A taxpayer that amends a tax return may be attempting to do the right thing. Yet before taking this action, an individual might benefit from a consultation with a tax attorney.
Notably, there may be reasons not to amend a return. Signing a return is akin to filing it under penalty of perjury. The law requires a tax return to be truthful and accurate to the best of a taxpayer’s knowledge at the time it was filed. Consequently, a taxpayer may not necessarily have a legal obligation to file an amended return to reflect subsequent events.
In addition, the Internal Revenue Service may not always perceive an amended return favorably. One commentator even characterizes an amended return as audit bait. This might be more of a risk when a taxpayer’s amended return seeks a sizable refund, however.
As in other areas of tax law, there are strategies that may benefit a taxpayer. The IRS has a three-year statute of limitations to audit a return, and that clock is not reset or tolled by an amended return filing.
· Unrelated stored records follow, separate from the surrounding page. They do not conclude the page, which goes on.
/-! ## Every event -/

theorem exec_queuesKept (c : Instr) {s t : State} (he : exec c s = .next t) : QueuesKept s t := by
  have hf := exec_leavesAllBut c he
  have stays : QueuesKept s s := .of_eq rfl rfl
  cases c with
  | resetnLow => exact execResetnLow_cases he ▸ powerOn_queuesKept s
  | startUpReadComplete smi =>
    obtain rfl | ⟨-, ht⟩ := execStartUpReadComplete_cases he
    · exact stays
    · exact ht ▸ startUp_queuesKept _ _ s
  | frameArrival =>
    obtain ⟨-, rfl⟩ | ⟨-, -, rfl⟩ | ⟨-, -, rfl⟩ := execFrameArrival_cases he
    · exact stays
    · exact .of_eq rfl rfl
    · have hended : QueuesKept s (endReception s) := .of_eq rfl rfl
      exact hended.trans (judgeFrame_queuesKept _)
  | airTick =>
    obtain ⟨-, rfl⟩ | ⟨-, rfl⟩ := execAirTick_cases he
    · exact stays
    · exact airTick_queuesKept s
  | listeningPeriodExpiry =>
    obtain rfl | ⟨-, -, rfl⟩ := execListeningPeriodExpiry_cases he
    · exact stays
    · exact (listeningExpiry_controlMove s).queuesKept (by simp)
  | listenOnlyRetry =>
    obtain rfl | ⟨-, -, rfl⟩ := execListenOnlyRetry_cases he
    · exact stays
    · exact (retryChoice_controlMove s).queuesKept (by simp)
  | heardTimeout k =>
    obtain rfl | ⟨-, hs, -, rfl⟩ := execHeardTimeout_cases he
    · exact stays
    · exact updatePeer_queuesKept fun _ => freeEntry_queueKept _ (by simp [hs])
  | stale k =>
    obtain rfl | ⟨-, -, -, rfl⟩ := execStale_cases he
    · exact stays
    · exact updatePeer_queuesKept fun hg => goesStale_queueKept hg _
  | peerLost k =>
    obtain rfl | ⟨-, hs, -, rfl⟩ := execPeerLost_cases he
    · exact stays
    · exact (updatePeer_queuesKept fun _ => freeEntry_queueKept _ (by simp [hs])).setFlag _
  | blockEvent adi =>
    obtain ⟨-, rfl⟩ | ⟨-, rfl⟩ := execBlockEvent_cases he
    · exact stays
    · exact blockEvent_queuesKept adi s
  | queueLapse k =>
    obtain rfl | ⟨-, hd, rfl⟩ := execQueueLapse_cases he
    · exact stays
    · exact (updatePeer_queuesKept fun hg => lapsePeer_queueKept hg hd).setFlag _
  | driftWindowClose k =>
    obtain rfl | ⟨-, hd, rfl⟩ := execDriftWindowClose_cases he
    · exact stays
    · exact updatePeer_queuesKept fun hg => closeAtTake_kept hg hd
  | frameMark n =>
    obtain rfl | ⟨-, -, rfl⟩ | ⟨-, -, rfl⟩ := execFrameMark_cases he
    · exact stays
    · exact markUnlocked_queuesKept n s
    · exact .of_eq (by simp) (by simp)
  | startUp | receptionStart | blankedRxvFall | byteComplete | presenceCountExpiry | offerCountExpiry
  | clashWaitExpiry | windowClose | cbsyRise | cbsyFall | gapExpiry | transmissionEnd | computationComplete
  | missedMark | tagWriteStart | writeTransactionEnd | writeTimeEnd | writeCompletion | portFrameEnd =>
    exact .of_eq (hf.settings (by simp [reaches])) (hf.peers (by simp [reaches]))

/-- Settles O57: every queue comes from a queue by an operation that keeps the three invariants. -/
theorem stepKeepsQueuesSound : Obligations.StepKeepsQueuesSound := by
  intro s t he
  unfold step at he
  split at he
  · cases he
    exact ⟨id, id, id⟩
  · obtain ⟨hsound, horder, hsums⟩ := exec_queuesKept _ he
    exact ⟨hsound, horder, hsums⟩

end Sys2Proof.Machine

/-! # The block event begins the next block -/

namespace Sys2Proof.Machine

/-! ## The word reported and the entry it speaks of (R163 to R167) -/

section Report

variable {s t : State}

/-- A status word reads the parts that its layouts name, and no others (R164, R166). -/
theorem statusWord_congr (hscan : t.scanIndex = s.scanIndex) (hsettings : t.settings = s.settings)
    (hcontrol : t.control = s.control) (hpeers : t.peers = s.peers) (hflags : t.flags = s.flags)
    (hheld : t.lap.heldWord = s.lap.heldWord) (hsat : t.engine.lastAccSat = s.engine.lastAccSat)
    (hclip : t.engine.lastOutClip = s.engine.lastOutClip) : statusWord t = statusWord s := by
  have hself : selfWord t = selfWord s := by simp only [selfWord, muted, hcontrol, hheld, hpeers, hsettings]
  have hfirst : flagsAWord t = flagsAWord s := by simp only [flagsAWord, hflags]
  have hsecond : flagsBWord t = flagsBWord s := by simp only [flagsBWord, hflags, hsat, hclip]
  simp only [statusWord, hscan, hself, hfirst, hsecond, peerAt_congr hpeers]

/-- The top four bits of a word are its place in the rotation (R163, R164). -/
theorem statusWord_place (h : s.scanIndex ≤ 10) : (statusWord s).toNat / 4096 = s.scanIndex := by
  by_cases hpeer : 3 ≤ s.scanIndex
  · have hk : s.scanIndex = 3 + (⟨s.scanIndex - 3, by omega⟩ : Station).val := (Nat.add_sub_cancel' hpeer).symm
    rw [statusWord_peer hk, peerWord]
    simp only [toNat_append_fields, BitVec.toNat_ofNat]
    omega
  · obtain hi | hi | hi : s.scanIndex = 0 ∨ s.scanIndex = 1 ∨ s.scanIndex = 2 := by omega
    all_goals rw [statusWord, hi]
    · simp only [selfWord, toNat_append_fields, BitVec.toNat_ofNat]
      omega
    · simp only [flagsAWord, toNat_append_fields, BitVec.toNat_ofNat]
      omega
    · simp only [flagsBWord, toNat_append_fields, BitVec.toNat_ofNat]
      omega
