-- ==== Sys2Proof/Laws/PerInstr.lean ====
section
/-! SUPPORT. Laws/PerInstr.lean: statements made for each instruction as syntax, one lemma per constructor. -/

namespace Sys2Proof.Laws.OpcodeRow

/-- The number of an instruction's row in the opcode map (spec/30_encoding.md rule R115, counted from 0). -/
def rowNumber : Instr → Nat
  | .cls => 0
  | .ret => 1
  | .jp _ => 2
  | .call _ => 3
  | .seVxNn _ _ => 4
  | .sneVxNn _ _ => 5
  | .seVxVy _ _ => 6
  | .ldVxNn _ _ => 7
  | .addVxNn _ _ => 8
  | .ldVxVy _ _ => 9
  | .or _ _ => 10
  | .and _ _ => 11
  | .xor _ _ => 12
  | .addVxVy _ _ => 13
  | .sub _ _ => 14
  | .shr _ _ => 15
  | .subn _ _ => 16
  | .shl _ _ => 17
  | .sneVxVy _ _ => 18
  | .ldINnn _ => 19
  | .jpV0 _ => 20
  | .rnd _ _ => 21
  | .drw _ _ _ => 22
  | .ldVxDt _ => 23
  | .ldVxK _ => 24
  | .ldDtVx _ => 25
  | .ldStVx _ => 26
  | .addIVx _ => 27
  | .ldFVx _ => 28
  | .ldBVx _ => 29
  | .ldMemVx _ => 30
  | .ldVxMem _ => 31

/-- The word of an instruction is selected by the instruction's own row of the opcode map. -/
def Statement (i : Instr) : Prop := ∃ r, opcodeMap[rowNumber i]? = some r ∧ r.selects (encode i) = true

theorem cls : Statement .cls := ⟨_, rfl, by decide⟩
theorem ret : Statement .ret := ⟨_, rfl, by decide⟩
theorem jp (nnn : BitVec 12) : Statement (.jp nnn) := ⟨_, rfl, wordNnn_selects (base := 0x1000) rfl (by decide) nnn⟩
theorem call (nnn : BitVec 12) : Statement (.call nnn) := ⟨_, rfl, wordNnn_selects (base := 0x2000) rfl (by decide) nnn⟩
theorem seVxNn (x : Reg) (nn : Byte) : Statement (.seVxNn x nn) := ⟨_, rfl, wordXNn_selects (base := 0x3000) rfl (by decide) x nn⟩
theorem sneVxNn (x : Reg) (nn : Byte) : Statement (.sneVxNn x nn) := ⟨_, rfl, wordXNn_selects (base := 0x4000) rfl (by decide) x nn⟩
theorem seVxVy (x y : Reg) : Statement (.seVxVy x y) := ⟨_, rfl, wordXY_selects (base := 0x5000) (by decide) (by decide) x y⟩
theorem ldVxNn (x : Reg) (nn : Byte) : Statement (.ldVxNn x nn) := ⟨_, rfl, wordXNn_selects (base := 0x6000) rfl (by decide) x nn⟩
theorem addVxNn (x : Reg) (nn : Byte) : Statement (.addVxNn x nn) := ⟨_, rfl, wordXNn_selects (base := 0x7000) rfl (by decide) x nn⟩
theorem ldVxVy (x y : Reg) : Statement (.ldVxVy x y) := ⟨_, rfl, wordXY_selects (base := 0x8000) (by decide) (by decide) x y⟩
theorem or (x y : Reg) : Statement (.or x y) := ⟨_, rfl, wordXY_selects (base := 0x8001) (by decide) (by decide) x y⟩
theorem and (x y : Reg) : Statement (.and x y) := ⟨_, rfl, wordXY_selects (base := 0x8002) (by decide) (by decide) x y⟩
theorem xor (x y : Reg) : Statement (.xor x y) := ⟨_, rfl, wordXY_selects (base := 0x8003) (by decide) (by decide) x y⟩
theorem addVxVy (x y : Reg) : Statement (.addVxVy x y) := ⟨_, rfl, wordXY_selects (base := 0x8004) (by decide) (by decide) x y⟩
theorem sub (x y : Reg) : Statement (.sub x y) := ⟨_, rfl, wordXY_selects (base := 0x8005) (by decide) (by decide) x y⟩
theorem shr (x y : Reg) : Statement (.shr x y) := ⟨_, rfl, wordXY_selects (base := 0x8006) (by decide) (by decide) x y⟩
theorem subn (x y : Reg) : Statement (.subn x y) := ⟨_, rfl, wordXY_selects (base := 0x8007) (by decide) (by decide) x y⟩
theorem shl (x y : Reg) : Statement (.shl x y) := ⟨_, rfl, wordXY_selects (base := 0x800E) (by decide) (by decide) x y⟩
theorem sneVxVy (x y : Reg) : Statement (.sneVxVy x y) := ⟨_, rfl, wordXY_selects (base := 0x9000) (by decide) (by decide) x y⟩
theorem ldINnn (nnn : BitVec 12) : Statement (.ldINnn nnn) := ⟨_, rfl, wordNnn_selects (base := 0xA000) rfl (by decide) nnn⟩
theorem jpV0 (nnn : BitVec 12) : Statement (.jpV0 nnn) := ⟨_, rfl, wordNnn_selects (base := 0xB000) rfl (by decide) nnn⟩
theorem rnd (x : Reg) (nn : Byte) : Statement (.rnd x nn) := ⟨_, rfl, wordXNn_selects (base := 0xC000) rfl (by decide) x nn⟩
theorem drw (x y : Reg) (n : Fin 16) : Statement (.drw x y n) := by
  refine ⟨_, rfl, ?_⟩
  have := x.isLt
  have := y.isLt
  have := n.isLt
  rw [OpcodeRow.selects, beq_iff_eq]
  apply BitVec.eq_of_toNat_eq
  refine (toNat_and_F000 _).trans ?_
  show _ = 0xD000
  simp only [encode, BitVec.toNat_ofNat]
  omega
theorem ldVxDt (x : Reg) : Statement (.ldVxDt x) := ⟨_, rfl, wordX_selects (base := 0xF007) (by decide) (by decide) x⟩
theorem ldVxK (x : Reg) : Statement (.ldVxK x) := ⟨_, rfl, wordX_selects (base := 0xF00A) (by decide) (by decide) x⟩
theorem ldDtVx (x : Reg) : Statement (.ldDtVx x) := ⟨_, rfl, wordX_selects (base := 0xF015) (by decide) (by decide) x⟩
theorem ldStVx (x : Reg) : Statement (.ldStVx x) := ⟨_, rfl, wordX_selects (base := 0xF018) (by decide) (by decide) x⟩
theorem addIVx (x : Reg) : Statement (.addIVx x) := ⟨_, rfl, wordX_selects (base := 0xF01E) (by decide) (by decide) x⟩
theorem ldFVx (x : Reg) : Statement (.ldFVx x) := ⟨_, rfl, wordX_selects (base := 0xF029) (by decide) (by decide) x⟩
theorem ldBVx (x : Reg) : Statement (.ldBVx x) := ⟨_, rfl, wordX_selects (base := 0xF033) (by decide) (by decide) x⟩
theorem ldMemVx (x : Reg) : Statement (.ldMemVx x) := ⟨_, rfl, wordX_selects (base := 0xF055) (by decide) (by decide) x⟩
theorem ldVxMem (x : Reg) : Statement (.ldVxMem x) := ⟨_, rfl, wordX_selects (base := 0xF065) (by decide) (by decide) x⟩

end Sys2Proof.Laws.OpcodeRow
end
Consequently, a taxpayer might consider filing an amended return close to the expiration of that three-year limitations period for strategic reasons.
On the other hand, there may be a disadvantage to putting off an amended return filing. For example, filing an amended return won’t deflect interest and penalty charges if the taxpayer owned more than the original return stated. For that reason, it may be better to correct mistakes sooner, rather than later.